MATERIAL FOR THE TASK Block Start
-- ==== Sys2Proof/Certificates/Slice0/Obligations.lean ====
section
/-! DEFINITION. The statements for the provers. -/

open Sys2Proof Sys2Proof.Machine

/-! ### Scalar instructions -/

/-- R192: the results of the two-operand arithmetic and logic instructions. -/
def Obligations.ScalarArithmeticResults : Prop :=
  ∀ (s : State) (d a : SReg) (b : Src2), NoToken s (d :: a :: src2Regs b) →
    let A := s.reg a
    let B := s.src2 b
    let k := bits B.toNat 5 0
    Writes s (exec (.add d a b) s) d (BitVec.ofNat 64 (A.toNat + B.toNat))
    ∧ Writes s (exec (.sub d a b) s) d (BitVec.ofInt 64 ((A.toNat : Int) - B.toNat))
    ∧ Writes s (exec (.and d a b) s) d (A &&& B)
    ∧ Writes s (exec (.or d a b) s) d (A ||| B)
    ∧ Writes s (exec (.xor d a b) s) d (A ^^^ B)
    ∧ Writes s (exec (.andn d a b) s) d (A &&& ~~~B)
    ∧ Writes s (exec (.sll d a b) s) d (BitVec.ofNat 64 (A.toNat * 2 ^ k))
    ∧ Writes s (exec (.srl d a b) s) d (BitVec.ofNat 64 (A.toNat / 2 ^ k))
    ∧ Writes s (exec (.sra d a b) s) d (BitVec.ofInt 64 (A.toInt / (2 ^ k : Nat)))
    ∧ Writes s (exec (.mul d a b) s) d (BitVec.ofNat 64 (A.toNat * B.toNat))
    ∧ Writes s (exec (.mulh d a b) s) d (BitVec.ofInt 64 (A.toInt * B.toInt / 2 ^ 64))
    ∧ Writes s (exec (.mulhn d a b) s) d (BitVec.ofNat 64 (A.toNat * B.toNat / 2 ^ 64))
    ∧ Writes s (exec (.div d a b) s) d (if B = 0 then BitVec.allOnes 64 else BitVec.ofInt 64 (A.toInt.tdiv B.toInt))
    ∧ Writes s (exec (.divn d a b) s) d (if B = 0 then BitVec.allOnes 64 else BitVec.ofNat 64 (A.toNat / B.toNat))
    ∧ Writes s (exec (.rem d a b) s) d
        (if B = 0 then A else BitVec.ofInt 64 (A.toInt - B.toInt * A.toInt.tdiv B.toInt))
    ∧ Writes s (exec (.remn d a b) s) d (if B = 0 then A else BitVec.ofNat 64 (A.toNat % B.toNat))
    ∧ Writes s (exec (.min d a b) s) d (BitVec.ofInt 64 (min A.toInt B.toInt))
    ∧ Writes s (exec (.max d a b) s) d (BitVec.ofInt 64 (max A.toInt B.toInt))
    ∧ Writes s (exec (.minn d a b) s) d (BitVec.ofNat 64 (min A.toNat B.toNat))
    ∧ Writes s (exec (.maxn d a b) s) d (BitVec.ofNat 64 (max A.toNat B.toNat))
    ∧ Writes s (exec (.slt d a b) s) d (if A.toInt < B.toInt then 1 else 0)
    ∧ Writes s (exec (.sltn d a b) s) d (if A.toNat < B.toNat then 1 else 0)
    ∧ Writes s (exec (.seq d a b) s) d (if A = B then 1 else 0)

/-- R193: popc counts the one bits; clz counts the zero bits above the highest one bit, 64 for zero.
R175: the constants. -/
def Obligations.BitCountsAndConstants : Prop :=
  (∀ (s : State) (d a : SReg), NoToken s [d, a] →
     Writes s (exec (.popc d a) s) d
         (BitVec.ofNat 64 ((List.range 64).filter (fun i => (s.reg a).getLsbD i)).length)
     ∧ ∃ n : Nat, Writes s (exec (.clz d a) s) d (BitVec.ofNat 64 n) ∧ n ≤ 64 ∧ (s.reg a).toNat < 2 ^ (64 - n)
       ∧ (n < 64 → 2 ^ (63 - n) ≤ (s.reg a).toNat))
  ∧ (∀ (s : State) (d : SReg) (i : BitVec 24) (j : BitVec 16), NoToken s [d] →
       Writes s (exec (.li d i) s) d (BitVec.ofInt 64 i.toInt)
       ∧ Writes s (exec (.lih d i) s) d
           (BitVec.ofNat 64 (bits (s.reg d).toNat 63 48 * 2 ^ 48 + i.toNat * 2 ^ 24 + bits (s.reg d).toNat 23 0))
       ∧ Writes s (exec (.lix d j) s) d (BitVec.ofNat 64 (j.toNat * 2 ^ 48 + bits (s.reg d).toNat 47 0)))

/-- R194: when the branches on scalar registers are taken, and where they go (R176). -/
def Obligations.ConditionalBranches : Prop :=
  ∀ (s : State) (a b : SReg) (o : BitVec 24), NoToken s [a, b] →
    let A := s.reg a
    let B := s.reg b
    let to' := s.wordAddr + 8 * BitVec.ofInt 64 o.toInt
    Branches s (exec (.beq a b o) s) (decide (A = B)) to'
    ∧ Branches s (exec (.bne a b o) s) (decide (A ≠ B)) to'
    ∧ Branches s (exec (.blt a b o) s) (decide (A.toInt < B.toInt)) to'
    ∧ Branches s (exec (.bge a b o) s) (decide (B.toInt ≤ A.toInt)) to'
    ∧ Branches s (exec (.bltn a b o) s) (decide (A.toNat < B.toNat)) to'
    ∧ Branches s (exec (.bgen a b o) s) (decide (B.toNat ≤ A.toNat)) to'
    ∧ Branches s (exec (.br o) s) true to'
MATERIAL FOR THE TASK Block End
MATERIAL FOR THE TASK Block Start
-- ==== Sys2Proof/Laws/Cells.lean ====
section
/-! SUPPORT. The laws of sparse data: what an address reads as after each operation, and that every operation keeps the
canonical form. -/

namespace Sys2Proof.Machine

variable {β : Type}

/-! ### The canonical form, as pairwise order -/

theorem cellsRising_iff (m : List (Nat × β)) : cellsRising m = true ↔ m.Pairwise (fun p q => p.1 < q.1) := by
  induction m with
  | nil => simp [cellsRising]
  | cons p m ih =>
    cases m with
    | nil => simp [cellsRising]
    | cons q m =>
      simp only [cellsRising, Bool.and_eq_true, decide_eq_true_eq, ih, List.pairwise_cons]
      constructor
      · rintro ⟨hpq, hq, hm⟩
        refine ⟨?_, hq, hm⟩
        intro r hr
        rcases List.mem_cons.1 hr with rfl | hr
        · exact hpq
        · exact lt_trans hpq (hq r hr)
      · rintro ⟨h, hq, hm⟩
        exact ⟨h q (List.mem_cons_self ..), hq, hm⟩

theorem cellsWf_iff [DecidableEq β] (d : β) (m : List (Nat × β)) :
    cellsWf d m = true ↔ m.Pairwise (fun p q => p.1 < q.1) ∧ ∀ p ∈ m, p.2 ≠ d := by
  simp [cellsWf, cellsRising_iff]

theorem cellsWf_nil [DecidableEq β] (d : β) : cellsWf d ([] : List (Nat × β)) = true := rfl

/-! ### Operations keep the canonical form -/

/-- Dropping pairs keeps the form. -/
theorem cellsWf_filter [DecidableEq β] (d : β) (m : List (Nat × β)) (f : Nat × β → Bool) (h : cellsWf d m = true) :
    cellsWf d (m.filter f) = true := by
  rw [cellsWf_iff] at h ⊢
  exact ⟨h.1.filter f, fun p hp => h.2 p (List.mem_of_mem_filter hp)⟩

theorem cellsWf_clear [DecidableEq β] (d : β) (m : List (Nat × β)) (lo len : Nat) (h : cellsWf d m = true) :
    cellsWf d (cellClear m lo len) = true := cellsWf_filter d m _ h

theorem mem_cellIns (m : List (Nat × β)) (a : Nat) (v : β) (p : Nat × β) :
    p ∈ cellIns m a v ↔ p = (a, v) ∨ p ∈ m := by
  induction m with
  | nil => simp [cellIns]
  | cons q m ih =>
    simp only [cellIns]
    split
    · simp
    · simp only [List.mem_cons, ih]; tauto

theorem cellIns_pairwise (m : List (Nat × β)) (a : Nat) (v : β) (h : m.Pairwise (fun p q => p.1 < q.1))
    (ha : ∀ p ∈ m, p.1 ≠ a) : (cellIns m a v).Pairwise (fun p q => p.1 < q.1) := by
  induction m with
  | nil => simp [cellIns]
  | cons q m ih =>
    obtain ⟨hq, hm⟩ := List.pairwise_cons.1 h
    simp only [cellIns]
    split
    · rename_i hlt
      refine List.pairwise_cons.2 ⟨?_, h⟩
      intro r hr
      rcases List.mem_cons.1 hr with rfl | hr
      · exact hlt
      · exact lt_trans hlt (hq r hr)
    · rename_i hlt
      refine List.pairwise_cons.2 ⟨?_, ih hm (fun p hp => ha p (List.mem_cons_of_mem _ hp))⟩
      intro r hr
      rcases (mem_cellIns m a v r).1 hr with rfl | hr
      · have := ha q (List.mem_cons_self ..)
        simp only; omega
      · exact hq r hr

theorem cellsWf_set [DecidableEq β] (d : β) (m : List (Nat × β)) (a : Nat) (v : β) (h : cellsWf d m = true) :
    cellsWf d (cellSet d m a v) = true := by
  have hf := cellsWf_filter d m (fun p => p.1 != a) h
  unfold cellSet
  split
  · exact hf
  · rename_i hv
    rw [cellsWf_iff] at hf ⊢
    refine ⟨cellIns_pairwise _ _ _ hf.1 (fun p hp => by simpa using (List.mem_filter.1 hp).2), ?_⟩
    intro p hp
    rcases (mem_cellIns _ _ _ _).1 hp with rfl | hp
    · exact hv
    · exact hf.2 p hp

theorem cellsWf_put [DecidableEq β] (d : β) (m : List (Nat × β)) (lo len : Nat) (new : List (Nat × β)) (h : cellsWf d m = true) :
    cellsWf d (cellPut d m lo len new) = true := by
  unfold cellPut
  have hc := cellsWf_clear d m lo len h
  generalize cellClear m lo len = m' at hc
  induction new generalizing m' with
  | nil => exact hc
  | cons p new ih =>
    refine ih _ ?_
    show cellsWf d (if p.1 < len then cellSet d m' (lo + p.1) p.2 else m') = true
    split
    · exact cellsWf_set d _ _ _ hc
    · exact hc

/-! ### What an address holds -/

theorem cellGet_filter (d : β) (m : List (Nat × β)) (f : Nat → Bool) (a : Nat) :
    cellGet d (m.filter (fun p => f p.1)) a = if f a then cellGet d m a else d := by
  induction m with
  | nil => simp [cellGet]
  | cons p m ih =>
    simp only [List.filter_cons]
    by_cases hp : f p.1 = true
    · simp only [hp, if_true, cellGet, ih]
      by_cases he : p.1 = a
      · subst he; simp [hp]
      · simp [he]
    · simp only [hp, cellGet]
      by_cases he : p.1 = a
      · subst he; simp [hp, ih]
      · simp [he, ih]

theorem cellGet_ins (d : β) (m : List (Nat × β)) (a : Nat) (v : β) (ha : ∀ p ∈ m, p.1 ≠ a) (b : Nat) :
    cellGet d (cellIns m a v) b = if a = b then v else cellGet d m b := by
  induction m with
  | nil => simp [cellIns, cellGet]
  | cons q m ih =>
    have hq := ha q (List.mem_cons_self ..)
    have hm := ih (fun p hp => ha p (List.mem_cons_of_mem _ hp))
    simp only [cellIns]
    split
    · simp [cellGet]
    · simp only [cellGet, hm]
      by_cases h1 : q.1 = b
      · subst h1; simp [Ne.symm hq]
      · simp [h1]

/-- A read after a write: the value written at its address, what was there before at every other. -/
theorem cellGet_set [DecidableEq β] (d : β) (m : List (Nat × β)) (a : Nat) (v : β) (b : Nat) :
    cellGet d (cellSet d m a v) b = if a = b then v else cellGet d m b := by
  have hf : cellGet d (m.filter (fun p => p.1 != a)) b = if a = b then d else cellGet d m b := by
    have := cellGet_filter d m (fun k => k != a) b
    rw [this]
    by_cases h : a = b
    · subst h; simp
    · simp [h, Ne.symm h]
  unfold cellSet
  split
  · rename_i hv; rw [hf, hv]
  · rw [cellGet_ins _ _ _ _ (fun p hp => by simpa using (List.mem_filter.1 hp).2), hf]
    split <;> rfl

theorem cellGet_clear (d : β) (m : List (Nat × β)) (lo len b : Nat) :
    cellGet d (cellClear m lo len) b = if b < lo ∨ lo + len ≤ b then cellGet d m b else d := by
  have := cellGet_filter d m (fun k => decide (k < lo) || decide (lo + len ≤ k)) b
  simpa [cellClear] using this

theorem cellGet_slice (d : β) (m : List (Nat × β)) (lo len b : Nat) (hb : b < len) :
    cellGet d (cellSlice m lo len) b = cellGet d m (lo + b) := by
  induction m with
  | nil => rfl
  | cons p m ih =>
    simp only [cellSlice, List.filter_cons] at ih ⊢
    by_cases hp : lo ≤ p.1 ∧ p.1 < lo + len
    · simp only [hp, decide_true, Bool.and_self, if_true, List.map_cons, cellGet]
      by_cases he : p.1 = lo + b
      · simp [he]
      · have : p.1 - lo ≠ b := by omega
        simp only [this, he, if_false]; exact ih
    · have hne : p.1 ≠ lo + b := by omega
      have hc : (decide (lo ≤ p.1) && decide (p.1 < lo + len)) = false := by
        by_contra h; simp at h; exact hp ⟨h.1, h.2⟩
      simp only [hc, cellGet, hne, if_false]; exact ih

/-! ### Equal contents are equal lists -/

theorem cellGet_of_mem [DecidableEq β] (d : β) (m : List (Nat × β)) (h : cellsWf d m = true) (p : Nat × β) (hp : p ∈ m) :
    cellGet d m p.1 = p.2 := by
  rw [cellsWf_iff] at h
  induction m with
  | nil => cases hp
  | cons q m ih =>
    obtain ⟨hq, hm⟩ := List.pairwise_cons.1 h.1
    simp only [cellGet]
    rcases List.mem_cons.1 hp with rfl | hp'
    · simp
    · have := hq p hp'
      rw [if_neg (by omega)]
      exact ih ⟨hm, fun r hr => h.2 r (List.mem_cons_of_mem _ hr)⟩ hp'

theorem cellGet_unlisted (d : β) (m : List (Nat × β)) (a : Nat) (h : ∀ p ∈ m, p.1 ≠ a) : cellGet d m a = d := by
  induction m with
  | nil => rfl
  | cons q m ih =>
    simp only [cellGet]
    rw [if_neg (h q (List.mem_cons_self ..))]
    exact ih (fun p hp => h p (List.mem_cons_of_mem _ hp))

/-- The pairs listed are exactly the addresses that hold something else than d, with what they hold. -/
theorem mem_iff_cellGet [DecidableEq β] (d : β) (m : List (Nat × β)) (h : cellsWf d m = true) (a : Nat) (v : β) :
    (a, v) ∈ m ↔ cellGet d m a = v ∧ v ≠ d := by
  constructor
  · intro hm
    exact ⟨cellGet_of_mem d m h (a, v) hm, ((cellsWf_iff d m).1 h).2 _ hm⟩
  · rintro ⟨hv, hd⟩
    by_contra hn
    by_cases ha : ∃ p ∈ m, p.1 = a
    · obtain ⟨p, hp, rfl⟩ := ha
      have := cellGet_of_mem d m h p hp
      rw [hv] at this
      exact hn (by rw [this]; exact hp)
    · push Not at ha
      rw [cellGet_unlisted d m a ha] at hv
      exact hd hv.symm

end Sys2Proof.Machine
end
MATERIAL FOR THE TASK Block End
MATERIAL FOR THE TASK Block Start
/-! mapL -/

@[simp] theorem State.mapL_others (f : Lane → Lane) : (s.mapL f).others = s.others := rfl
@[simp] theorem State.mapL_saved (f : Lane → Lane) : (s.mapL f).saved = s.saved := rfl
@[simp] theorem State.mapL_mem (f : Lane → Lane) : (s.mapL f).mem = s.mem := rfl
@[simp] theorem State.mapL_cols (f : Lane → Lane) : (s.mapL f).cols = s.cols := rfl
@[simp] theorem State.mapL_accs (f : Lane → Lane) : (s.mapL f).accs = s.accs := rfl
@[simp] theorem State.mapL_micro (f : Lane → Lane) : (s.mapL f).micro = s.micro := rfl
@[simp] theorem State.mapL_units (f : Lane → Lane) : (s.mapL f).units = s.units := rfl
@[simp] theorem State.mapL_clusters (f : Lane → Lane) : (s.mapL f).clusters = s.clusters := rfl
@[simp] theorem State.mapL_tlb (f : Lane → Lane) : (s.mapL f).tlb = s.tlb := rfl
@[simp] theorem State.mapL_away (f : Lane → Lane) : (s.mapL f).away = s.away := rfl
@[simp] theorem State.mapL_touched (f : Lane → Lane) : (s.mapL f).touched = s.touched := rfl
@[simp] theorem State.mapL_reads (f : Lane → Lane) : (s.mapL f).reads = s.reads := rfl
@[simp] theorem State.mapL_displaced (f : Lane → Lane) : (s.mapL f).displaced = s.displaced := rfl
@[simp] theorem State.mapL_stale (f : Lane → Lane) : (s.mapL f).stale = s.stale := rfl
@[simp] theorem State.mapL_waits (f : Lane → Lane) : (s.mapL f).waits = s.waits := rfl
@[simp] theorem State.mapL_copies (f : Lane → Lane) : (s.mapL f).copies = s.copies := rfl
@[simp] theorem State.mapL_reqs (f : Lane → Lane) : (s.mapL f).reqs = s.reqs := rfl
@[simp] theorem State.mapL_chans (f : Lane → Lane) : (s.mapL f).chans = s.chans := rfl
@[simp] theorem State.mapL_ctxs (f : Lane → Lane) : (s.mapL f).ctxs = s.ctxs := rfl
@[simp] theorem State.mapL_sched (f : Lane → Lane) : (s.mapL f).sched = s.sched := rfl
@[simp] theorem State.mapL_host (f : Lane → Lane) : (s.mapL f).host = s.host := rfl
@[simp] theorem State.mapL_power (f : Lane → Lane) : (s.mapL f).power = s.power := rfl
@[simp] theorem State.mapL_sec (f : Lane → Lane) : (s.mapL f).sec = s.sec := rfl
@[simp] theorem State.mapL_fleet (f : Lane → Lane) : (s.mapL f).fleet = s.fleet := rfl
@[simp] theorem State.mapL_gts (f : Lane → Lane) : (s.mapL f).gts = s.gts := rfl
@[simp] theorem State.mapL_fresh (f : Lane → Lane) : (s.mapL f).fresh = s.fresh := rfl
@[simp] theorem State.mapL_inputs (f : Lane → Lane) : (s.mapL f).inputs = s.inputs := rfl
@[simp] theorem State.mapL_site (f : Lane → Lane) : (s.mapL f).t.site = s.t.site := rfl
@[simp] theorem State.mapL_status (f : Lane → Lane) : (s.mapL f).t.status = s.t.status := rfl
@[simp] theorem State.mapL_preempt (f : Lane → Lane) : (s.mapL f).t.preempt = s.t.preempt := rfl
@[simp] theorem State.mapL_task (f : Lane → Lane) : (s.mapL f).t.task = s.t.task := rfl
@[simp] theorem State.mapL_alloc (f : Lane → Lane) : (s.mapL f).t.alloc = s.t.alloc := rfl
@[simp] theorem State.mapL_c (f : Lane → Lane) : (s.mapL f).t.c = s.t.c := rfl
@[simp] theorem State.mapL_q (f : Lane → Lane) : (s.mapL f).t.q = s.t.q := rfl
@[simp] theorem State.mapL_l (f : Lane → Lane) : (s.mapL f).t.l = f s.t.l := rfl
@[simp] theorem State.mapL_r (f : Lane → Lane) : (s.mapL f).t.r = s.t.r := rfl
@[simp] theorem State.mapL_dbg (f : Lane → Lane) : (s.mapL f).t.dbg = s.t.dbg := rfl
MATERIAL FOR THE TASK Block End
ACTIVITY -
In the entries above, one line contains "-- ==== Sys2Proof/Certificates/Slice0/Obligations.lean" and another contains "Writes s (exec (.add". Reproduce exactly those two lines and the lines between them, nothing else.

RESULT BELOW -
-- ==== Sys2Proof/Certificates/Slice0/Obligations.lean ====
section
/-! DEFINITION. The statements for the provers. -/

open Sys2Proof Sys2Proof.Machine

/-! ### Scalar instructions -/

/-- R192: the results of the two-operand arithmetic and logic instructions. -/
def Obligations.ScalarArithmeticResults : Prop :=
  ∀ (s : State) (d a : SReg) (b : Src2), NoToken s (d :: a :: src2Regs b) →
    let A := s.reg a
    let B := s.src2 b
    let k := bits B.toNat 5 0
    Writes s (exec (.add d a b) s) d (BitVec.ofNat 64 (A.toNat + B.toNat))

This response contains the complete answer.